A doctor came in. He saw me first, and ran to me. By then I was known by sight to all the ponies at the hospital. He looked at me, a sorrowful no in his eyes. And I sighed. It was to pass, then. I could not change a bit, and turning to Blueblood, I would not want to. I didn't have to be worth a bit.

He sat by my side those seven days, as my lungs eventually ceased to work. He watched me as I breathed my last, hot tears flowing down his eyes. And when I died, he screamed. "No! 'Tavi, you can't leave me like this! Please! I'll do anything! Help her!" The doctor at my side shook his head slowly. Blueblood collapsed, his head on my body, and cried.

The orderlies came in to remove my body for burial. But he stopped them, and carried it himself. He collapsed once, and rose back up, never letting me drop. He collapsed a second time, and my body shook. As he reached the door to the hospital, he collapsed a third time, and my body dropped.

It dropped, only to be caught by another. Celestia was there, her eyes red from the tears she had recently shed. Together, they carried my body away.

It's a strange thing, to be dead. They say there is eternal reward after, but I didn't care. I stayed by him all his life. As he lay in his room and refused to leave, inconsolable after my death. As he gradually grew stronger, and his emotions started to return. As he finally flung open his room, a small mark on his head. The Treble Clef. My cutie mark. He never let it fade.

I watched him as he grew old, as his eyes grew dim and he began to remember only his past.

He took to one memory, the first time he heard my music.

"Such finesse. Such beauty. How her works astound me. If I live forever I will never love a mare as I do her."

Then, as the passage of time came, he died too. He was buried, as were his wishes, next to me, in an unmarked grave. His spirit rose up, as mine did.

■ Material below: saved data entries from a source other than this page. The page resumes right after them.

-- ==== Sys2Proof/Certificates/Slice0/Obligations.lean ====
section
/-! DEFINITION. The statements for the provers. -/

open Sys2Proof Sys2Proof.Machine

/-! ### The queue of commands, and time -/

/-- A step takes the command at the front of the queue and runs it with the rest of the queue. -/
def Obligations.StepRunsTheFrontCommand : Prop :=
  ∀ (s : State) (c : Instr) (waiting : List Instr),
    s.pending = c :: waiting → step s = exec c (s.withPending waiting)

/-- Every command completes in every state, and leaves the waiting commands as they are; part time stands but at the end of a full
reset. The model's choices: that a command out of its row's conditions completes too, changing nothing (note 1), that no command moves
part time or the waiting commands (note 2), and that part time stands at the beginning of a full reset (note 8). -/
def Obligations.EveryCommandCompletes : Prop :=
  ∀ (c : Instr) (s : State), ∃ t, exec c s = .next t ∧ t.pending = s.pending ∧
    ((∀ straps four, c ≠ .resetEnd straps four) → t.partTime = s.partTime)

/-- With no command waiting, nothing due and no visit left, part time runs on by 1 tu and nothing else changes; with one thing due,
it is taken. The model's choice: notes 2 and 3. -/
def Obligations.PartTimeRunsWhenNothingIsDue : Prop :=
  ∀ s : State, s.pending = [] → s.relay.resetting = false →
    (dueEvents s = [] → visitDue s = false → step s = .next (s.withPartTime (s.partTime + 1#32))) ∧
    (dueEvents s = [] → visitDue s = true → visitPressing s = true → step s = exec .listVisit s) ∧
    ∀ c, dueEvents s = [c] → step s = exec c s

/-! ### Tables (spec 03, 05, 07) -/

/-- STOP-PUT stores the stop's division, and its speech lead and bleed length clamped, forms the playback stop image afresh and answers
with the entry as stored; STOP-GET answers the entry; a stop or division out of range is refused with RANGE. -/
def Obligations.StopPutStoresTheEntryClamped : Prop :=
  ∀ (s : State) (tag : Byte),
    (∀ (n : Fin 48) (d : Division) (l0 l1 b0 b1 : Byte), Taking s tag 1 [byte n.val, byte d.num, l0, l1, b0, b1] →
      let e : StopEntry := { division := d, speechLead := min (word l0 l1) 20000, bleed := min (word b0 b1) 25000 }
      exec .stopPut s = .next (replied
        (reformStops ((withoutHead s).withTables { s.tables with stops := vset s.tables.stops n e })) tag 1 .done
        ([byte n.val, byte d.num] ++ out16 e.speechLead ++ out16 e.bleed))) ∧
    (∀ (n d l0 l1 b0 b1 : Byte), Taking s tag 1 [n, d, l0, l1, b0, b1] → 48 ≤ n.toNat ∨ 4 ≤ d.toNat →
      exec .stopPut s = .next (refused s tag 1 .range)) ∧
    (∀ n : Fin 48, Taking s tag 2 [byte n.val] →
      let e := vget s.tables.stops n
      exec .stopGet s = .next (replied (withoutHead s) tag 2 .done
        ([byte n.val, byte e.division.num] ++ out16 e.speechLead ++ out16 e.bleed))) ∧
    ∀ n : Byte, Taking s tag 2 [n] → 48 ≤ n.toNat → exec .stopGet s = .next (refused s tag 2 .range)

"'Tavi? waited for me." he said. "Let us enter the paradise together, my love." I replied.

I can only repeat what I said before.

Please, don't mourn for me. I am gone, the troubles of the world can no longer harm me. Mourn for those still struggling, those who don't have the strength to end it, those who have failed already.

Mourn for the lost children of Equestria. For those who are not worth a bit.